> **Try it**
Once you find the line with "not defined. -/" in the data that follows, repeat it and every line after it exactly, through the line with "def firstTransmix (t".

Supplied data Start Marker

-- ==== Sys2Proof/Machine/Operands.lean ====
section
/-! DEFINITION. Operands.lean: numbers of routes, slots and channels, the clamping of tuning numbers (R180), and the
rounding of the spec's arithmetic (00_scope.md, "Rounding"). -/

namespace Sys2Proof.Machine

/-- R126: the number of a route, 1 to 8. -/
def routeNumber : RouteNo → Nat
  | .r1 => 1
  | .r2 => 2
  | .r3 => 3
  | .r4 => 4
  | .r5 => 5
  | .r6 => 6
  | .r7 => 7
  | .r8 => 8

/-- The route with a number; none outside 1 to 8. -/
def routeOfNumber : Nat → Option RouteNo
  | 1 => some .r1
  | 2 => some .r2
  | 3 => some .r3
  | 4 => some .r4
  | 5 => some .r5
  | 6 => some .r6
  | 7 => some .r7
  | 8 => some .r8
  | _ => none

/-- The routes in number order. -/
def allRoutes : List RouteNo := [.r1, .r2, .r3, .r4, .r5, .r6, .r7, .r8]

/-- The slots in number order. -/
def allSlots : List SlotNo := [.one, .two, .three, .four]

/-- R47: the number of a slot. -/
def slotNumber : SlotNo → Nat
  | .one => 1
  | .two => 2
  | .three => 3
  | .four => 4

/-- The slot with a number; none outside 1 to 4. -/
def slotOfNumber : Nat → Option SlotNo
  | 1 => some .one
  | 2 => some .two
  | 3 => some .three
  | 4 => some .four
  | _ => none

/-- Section 4.1: the number of a channel. -/
def channelNumber : Channel → Nat
  | .advance => 1
  | .manifold => 2

/-- The channel with a number (R100). -/
def channelOfNumber : Nat → Option Channel
  | 1 => some .advance
  | 2 => some .manifold
  | _ => none

/-- The other channel. -/
def otherChannel : Channel → Channel
  | .advance => .manifold
  | .manifold => .advance

/-- R31: the number of a meter. -/
def meterNumber : MeterId → Nat
  | .inlet => 1
  | .delivery => 2

/-- R136: the route-set code, the sum over the routes r of a set of 2 to the power r − 1. -/
def routeSetCode (rs : List RouteNo) : Nat := ((rs.dedup).map (fun r => 2 ^ (routeNumber r - 1))).sum

/-- R180: a tuning number outside its range is taken as the nearer end. -/
def clampInt (lo hi x : Int) : Int := max lo (min hi x)

/-- R180: a tuning number of a range that begins at 0 or above. -/
def clampNat (lo hi : Nat) (x : Int) : Nat := (clampInt lo hi x).toNat

/-- 00_scope.md, "Rounding": the quotient rounded to nearest, halves away from zero. -/
def roundDiv (a b : Int) : Int :=
  let q : Int := ((2 * a.natAbs + b.natAbs) / (2 * b.natAbs) : Nat)
  if (0 ≤ a ∧ 0 ≤ b) ∨ (a < 0 ∧ b < 0) then q else -q

/-- R66, R67: the rounded mean of a list of readings; absent for none. -/
def meanOf (xs : List Int) : Option Int :=
  match xs with
  | [] => none
  | _ :: _ => some (roundDiv xs.sum xs.length)

/-- R66: whether a reading differs from a mean by no more than the body band. -/
def within (band : Nat) (x mean : Int) : Bool := decide ((x - mean).natAbs ≤ band)

/-- The last `k` items of a list (R66, R67, R74: the oldest is removed). -/
def keepLast {α : Type} (k : Nat) (xs : List α) : List α := xs.drop (xs.length - k)

/-- A count that stops at `top` (R29, R170, R176). -/
def satInc (top n : Nat) : Nat := if n < top then n + 1 else top

/-- R47: a 32-bit count that wraps. -/
def wrapInc32 (n : Nat) : Nat := (n + 1) % 4294967296

/-- The exact sum while it fits an unsigned 64-bit count; a free value [11] beyond. -/
def add64 (a b : Nat) : Nat := if a + b < 2 ^ 64 then a + b else (Config.count64PastRange (a + b)).toNat

end Sys2Proof.Machine
end

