-- ==== Sys2Proof/Machine/State.lean ====
section
/-! DEFINITION. State.lean: the whole state of the BT-480, the reasons a step can stop, and the state after reset. -/

namespace Sys2Proof.Machine

/-- The spec names no condition that stops the machine: no constructor, so no step answers a fault. -/
inductive Fault where
  deriving DecidableEq, Repr

/-- Why a command has no meaning. -/
inductive Refusal where
  /-- Raised by `exec` alone, for a row of the table without a meaning (none is left). Safe: the model stops where the
  hardware goes on. -/
  | notModelled (mnemonic : String)
  deriving DecidableEq, Repr

/-- The state of the unit: what each functional block owns (00_scope.md), the pins, the queue of commands that wait
and the hand-offs between the blocks. -/
structure State where
  /-- the unit has power (R152) -/
  powered : Bool
  /-- RSTIN is asserted (R153) -/
  rstin : Bool
  clock : Clock
  tables : Tables
  cs : ConfigStore
  mu : MeterUnit
  ip : Poller
  sd : PerChannel ChannelState
  lt : LineTracker
  cp : CutPlanner
  rc : RouteController
  sm : ModeState
  ts : List Ticket
  el : EventLog
  li : LinkInterface
  /-- what one block has handed another and is not yet taken, oldest first -/
  handed : List Instr
  /-- the commands that wait, first in first out -/
  pending : List Instr
  deriving DecidableEq, Repr

/-- The machine right after reset: the end of a cold start from power-on with a bad configuration store (R45, R61, R81,
R102, R125, R144, R155, R156, R167, R174, R185), every value the spec leaves open as notes/assumptions/4.md says. -/
def State.reset : State where
  powered := true
  rstin := false
  clock := ⟨0, 0, 0, false⟩
  tables := .factory
  cs := ⟨none, none⟩
  mu := ⟨.zero, .zero, .standstill, 0, 0, 1000⟩
  ip := ⟨.all .start, none, false, false, 1000, []⟩
  sd := .all (.start .off 0)
  lt := .cold
  cp := .cold
  rc := ⟨.all none, .all ⟨false, false⟩, 0, none, false⟩
  sm := ⟨.unconfigured, .cold, .powerOn, true, false, false, none⟩
  ts := []
  el := ⟨[⟨1, 0, 0, 0, .startCold, 1, 0⟩], 1, 0, false, true⟩
  li := ⟨.hunting, 0, 0, 0, 1, none, true⟩
  handed := []
  pending := []

end Sys2Proof.Machine
end

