-- ==== Sys2Proof/Machine/Ops.lean ====
section
/-! DEFINITION. Ops.lean: the named operations over the state: items by route, slot, channel and level, the hand-offs
between the blocks, the shape of every command, the replies, and the look-ups in the train and the tables. -/

namespace Sys2Proof.Machine

/-! ### Items by number -/

def PerRoute.get {α : Type} (p : PerRoute α) : RouteNo → α
  | .r1 => p.r1
  | .r2 => p.r2
  | .r3 => p.r3
  | .r4 => p.r4
  | .r5 => p.r5
  | .r6 => p.r6
  | .r7 => p.r7
  | .r8 => p.r8

def PerRoute.set {α : Type} (p : PerRoute α) (r : RouteNo) (a : α) : PerRoute α :=
  match r with
  | .r1 => { p with r1 := a }
  | .r2 => { p with r2 := a }
  | .r3 => { p with r3 := a }
  | .r4 => { p with r4 := a }
  | .r5 => { p with r5 := a }
  | .r6 => { p with r6 := a }
  | .r7 => { p with r7 := a }
  | .r8 => { p with r8 := a }

def PerRoute.build {α : Type} (f : RouteNo → α) : PerRoute α :=
  ⟨f .r1, f .r2, f .r3, f .r4, f .r5, f .r6, f .r7, f .r8⟩

def PerSlot.get {α : Type} (p : PerSlot α) : SlotNo → α
  | .one => p.one
  | .two => p.two
  | .three => p.three
  | .four => p.four

def PerSlot.set {α : Type} (p : PerSlot α) (k : SlotNo) (a : α) : PerSlot α :=
  match k with
  | .one => { p with one := a }
  | .two => { p with two := a }
  | .three => { p with three := a }
  | .four => { p with four := a }

def PerChannel.get {α : Type} (p : PerChannel α) : Channel → α
  | .advance => p.advance
  | .manifold => p.manifold

def PerChannel.set {α : Type} (p : PerChannel α) (c : Channel) (a : α) : PerChannel α :=
  match c with
  | .advance => { p with advance := a }
  | .manifold => { p with manifold := a }

def Levels.get {α : Type} (p : Levels α) : Level → α
  | .h => p.h
  | .mid => p.mid
  | .t => p.t

def Levels.set {α : Type} (p : Levels α) (l : Level) (a : α) : Levels α :=
  match l with
  | .h => { p with h := a }
  | .mid => { p with mid := a }
  | .t => { p with t := a }

/-- The levels in the order in which they are taken (R73, R113). -/
def allLevels : List Level := [.h, .mid, .t]

/-! ### Results and hand-offs -/

/-- What a command answers. -/
abbrev Result := Host.Outcome State Fault Refusal

/-- R153, R154: the unit has power and no start is under way. -/
def State.running (s : State) : Bool := s.powered && !s.sm.starting

/-- R38: S is the INLET standard totaliser divided by 1000 with the remainder discarded. -/
def State.stationS (s : State) : Nat := s.mu.inlet.std / 1000

/-- A block hands an event on; it is taken by its own command [1]. -/
def State.hand (i : Instr) (s : State) : State := { s with handed := s.handed ++ [i] }

/-- A hand-off is taken: the first such one leaves the list of those in flight [1]. -/
def State.take (i : Instr) (s : State) : State := { s with handed := s.handed.erase i.canonical }

/-- A block posts an event (R169). -/
def State.post (k : EventKind) (subject : Nat) (detail : Int) (s : State) : State :=
  s.hand (.eventPosted k subject detail)

/-- The shape of an event's command: the hand-off is taken, and it has its effect while the unit runs (R153, R154). -/
def event (i : Instr) (k : State → State) (s : State) : Result :=
  .next (if (s.take i).running then k (s.take i) else s.take i)

/-- R52, R130, R132: an expiry counts when its timer has run out, or when a sender brings it. One on its way inside the
unit whose timer has been stopped, or started afresh, no longer counts [46]. -/
def expiryStands (i : Instr) (out : Bool) (s : State) : Bool := out || !s.handed.contains i

/-- The shape of a host request: it is not received while the unit has no power or a start is under way (R154). -/
def request (k : State → State) (s : State) : Result := .next (if s.running then k s else s)

/-! ### Replies (R177) -/

/-- R177: the refusal codes. -/
inductive RefusalCode where
  | unknownRequest | badLength | badValue | wrongMode | notFound | duplicateId | trainFull | tailOpen | notOpen
  | unknownProduct | frozen | productMismatch | noOutlet | locked | notLocked | busy | inUse | incomplete | routeFault
  deriving DecidableEq, Repr

def refusalNumber : RefusalCode → Nat
  | .unknownRequest => 1
  | .badLength => 2
  | .badValue => 3
  | .wrongMode => 4
  | .notFound => 5
  | .duplicateId => 6
  | .trainFull => 7
  | .tailOpen => 8
  | .notOpen => 9
  | .unknownProduct => 10
  | .frozen => 11
  | .productMismatch => 12
  | .noOutlet => 13
  | .locked => 14
  | .notLocked => 15
  | .busy => 16
  | .inUse => 17
  | .incomplete => 18
  | .routeFault => 19

/-- R177: a reply is formed; the assembler stays closed until it has been sent (R176). -/
def State.reply (cls : Nat) (payload : List Byte) (s : State) : State :=
  { s with li := { s.li with reply := some ⟨cls, payload⟩, assembler := .closed } }

/-- R177: an acceptance has the request's class plus 0x80. -/
def State.accept (cls : Nat) (payload : List Byte) (s : State) : State := s.reply (cls + 0x80) payload

/-- R177: a refusal carries the refused class, the code and a signed detail, and raises the refusal count. -/
def State.refuse (cls : Nat) (code : RefusalCode) (detail : Int) (s : State) : State :=
  ({ s with li := { s.li with refusals := satInc Config.count16Max s.li.refusals } }).reply 0x7F
    (bytesOf 1 cls ++ bytesOf 1 (refusalNumber code) ++ encSigned 4 detail)

/-! ### Updates of the blocks -/

def State.setTrain (t : List Entry) (s : State) : State := { s with lt := { s.lt with train := t } }
def State.setWindow (w : Option WindowRecord) (s : State) : State := { s with lt := { s.lt with window := w } }
def State.setConfirm (c : Option ConfirmRecord) (s : State) : State := { s with lt := { s.lt with confirm := c } }
def State.setPlan (p : Option Plan) (s : State) : State := { s with cp := { s.cp with plan := p } }
def State.setActions (a : List Action) (s : State) : State := { s with cp := { s.cp with actions := a } }
def State.setChannel (c : Channel) (x : ChannelState) (s : State) : State := { s with sd := s.sd.set c x }
def State.setValve (r : RouteNo) (v : Option Valve) (s : State) : State :=
  { s with rc := { s.rc with valves := s.rc.valves.set r v } }
def State.setSwitch (w : Option Switch) (s : State) : State := { s with rc := { s.rc with switching := w } }
def State.setLatch (b : Bool) (s : State) : State := { s with rc := { s.rc with latch := b } }
def State.setSlot (k : SlotNo) (x : SlotState) (s : State) : State := { s with ip := { s.ip with slots := s.ip.slots.set k x } }
def State.setTables (t : Tables) (s : State) : State := { s with tables := t }
def State.setMode (m : StationMode) (s : State) : State := { s with sm := { s.sm with mode := m } }

/-! ### The train (R3, R5, R9) -/

/-- R3: the expected volume V, launched volume plus adjustment total; absent while the entry is open. -/
def Entry.volume (e : Entry) : Option Nat := e.launched.map (fun l => (l + e.adjust).toNat)

/-- R5: the reference position: the base position of an inherited entry, else its leading interface's position. -/
def Entry.reference (e : Entry) : Nat :=
  match e.leading with
  | some i => i.pos
  | none => e.base.getD 0

/-- The entry with a batch ID. -/
def findEntry (id : Nat) (t : List Entry) : Option Entry := t.find? (fun e => e.id == id)

/-- The entry ahead of the one with a batch ID. -/
def aheadOf (id : Nat) : List Entry → Option Entry
  | [] => none
  | [_] => none
  | a :: b :: rest => if b.id == id then some a else aheadOf id (b :: rest)

/-- The entry behind the one with a batch ID. -/
def behindOf (id : Nat) : List Entry → Option Entry
  | [] => none
  | e :: rest => if e.id == id then rest.head? else behindOf id rest

/-- R9: the manifold batch, the front-most entry that is not COMPLETE. -/
def manifoldOf (t : List Entry) : Option Entry := t.find? (fun e => !e.complete)

/-- The leading interface of the batch with an ID. -/
def interfaceOf (id : Nat) (t : List Entry) : Option Interface := (findEntry id t).bind (·.leading)

/-- The index of an entry, counted from 1 at the front; 0 where there is none. -/
def indexOf (id : Nat) (t : List Entry) : Nat :=
  match t.findIdx? (fun e => e.id == id) with
  | some k => k + 1
  | none => 0

/-- Change the entry with a batch ID. -/
def modEntry (id : Nat) (f : Entry → Entry) (t : List Entry) : List Entry :=
  t.map (fun e => if e.id == id then f e else e)

/-- Change the leading interface of the batch with an ID. -/
def modInterface (id : Nat) (f : Interface → Interface) (t : List Entry) : List Entry :=
  modEntry id (fun e => { e with leading := e.leading.map f }) t

/-- R6: derive a FAR position afresh from the entry ahead. -/
def derivePosition (ahead e : Entry) : Entry :=
  match e.leading, ahead.volume with
  | some i, some v =>
    if i.track = .far then { e with leading := some { i with pos := ahead.reference + v } } else e
  | _, _ => e

/-- R6: derive every FAR position behind an entry afresh, front to back. -/
def rederiveBehind (ahead : Entry) : List Entry → List Entry
  | [] => []
  | e :: rest => derivePosition ahead e :: rederiveBehind (derivePosition ahead e) rest

/-- R6: derive every FAR position of the train afresh. -/
def rederive : List Entry → List Entry
  | [] => []
  | e :: rest => e :: rederiveBehind e rest

/-- R9: the state of an entry. -/
def batchState (t : List Entry) (e : Entry) : BatchState :=
  if e.complete then .complete
  else if (manifoldOf t).map (·.id) = some e.id then .atManifold
  else
    match e.leading with
    | some i => if i.track = .far ∨ i.track = .window then .upstream else .inLead
    | none => .upstream

/-- The batch ID of the manifold batch, 0 where there is none. -/
def manifoldId (t : List Entry) : Nat := ((manifoldOf t).map (·.id)).getD 0

/-! ### The tables (R104, R105, R126) -/

/-- R104: the entry of a defined product. -/
def productOf (t : Tables) (code : Nat) : Option ProductEntry := (t.products.find? (fun p => p.code == code)).map (·.entry)

/-- R105: the entry of a pair, the default pair where there is none. -/
def pairOf (t : Tables) (ahead behind : Nat) : PairEntry :=
  match t.pairs.find? (fun p => p.ahead == ahead && p.behind == behind) with
  | some p => p.entry
  | none => t.defaultPair

/-- The kind of a route; none where it is not defined. -/
def routeKind (t : Tables) (r : RouteNo) : Option RouteKind := (t.routes.get r).map (·.kind)

/-- R126: the THROUGH route. -/
def throughRoute (t : Tables) : Option RouteNo := allRoutes.find? (fun r => routeKind t r == some .through)

/-- R107: the first TRANSMIX route, the lowest-numbered route of that kind. -/
def firstTransmix (t : Tables) : Option RouteNo := allRoutes.find? (fun r => routeKind t r == some .transmix)

/-- Whether a route is of kind PRODUCT, and its product code. -/
def productRoute (t : Tables) (r : RouteNo) : Option Nat :=
  match routeKind t r with
  | some (.product c) => some c
  | _ => none

/-- R47: a slot is configured when it holds a role other than NONE and is enabled. -/
def configured (c : SlotConfig) : Bool := c.enabled && c.role != .none

/-- The configured slot that holds a role. -/
def slotOfRole (t : Tables) (role : SlotRole) : Option SlotNo :=
  allSlots.find? (fun k => configured (t.slots.get k) && (t.slots.get k).role == role)

/-- Section 3.1: the channel a density role serves. -/
def channelOfRole : SlotRole → Option Channel
  | .densAdvance => some .advance
  | .densManifold => some .manifold
  | _ => none

/-- Section 3.1: the role a channel reads. -/
def roleOfChannel : Channel → SlotRole
  | .advance => .densAdvance
  | .manifold => .densManifold

/-- R108: the default disposition as it stands. -/
def defaultDisposition (t : Tables) : Disposition :=
  match t.params.defaultDisposition with
  | .pass => .pass
  | .transmixAll => .transmixAll

/-- Whether a route is of kind TRANSMIX. -/
def isTransmix (t : Tables) (r : RouteNo) : Bool := routeKind t r == some .transmix

/-- R147: the missing-item mask of working tables. -/
def missingMask (t : Tables) : Nat :=
  (if allRoutes.any (fun r => (t.routes.get r).isSome) then 0 else 1)
  + (if allSlots.any (fun k => configured (t.slots.get k) && (channelOfRole (t.slots.get k).role).isSome) then 0 else 2)
  + (if t.products.isEmpty then 4 else 0)
  + (if t.params.safeRoute.isSome then 0 else 8)

end Sys2Proof.Machine
end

Supplied data End Marker

> **Written answer**
/-- The kind of a route; none where it is not defined. -/
def routeKind (t : Tables) (r : RouteNo) : Option RouteKind := (t.routes.get r).map (·.kind)

/-- R126: the THROUGH route. -/
def throughRoute (t : Tables) : Option RouteNo := allRoutes.find? (fun r => routeKind t r == some .through)

/-- R107: the first TRANSMIX route, the lowest-numbered route of that kind. -/
def firstTransmix (t : Tables) : Option RouteNo := allRoutes.find? (fun r => routeKind t r == some .transmix)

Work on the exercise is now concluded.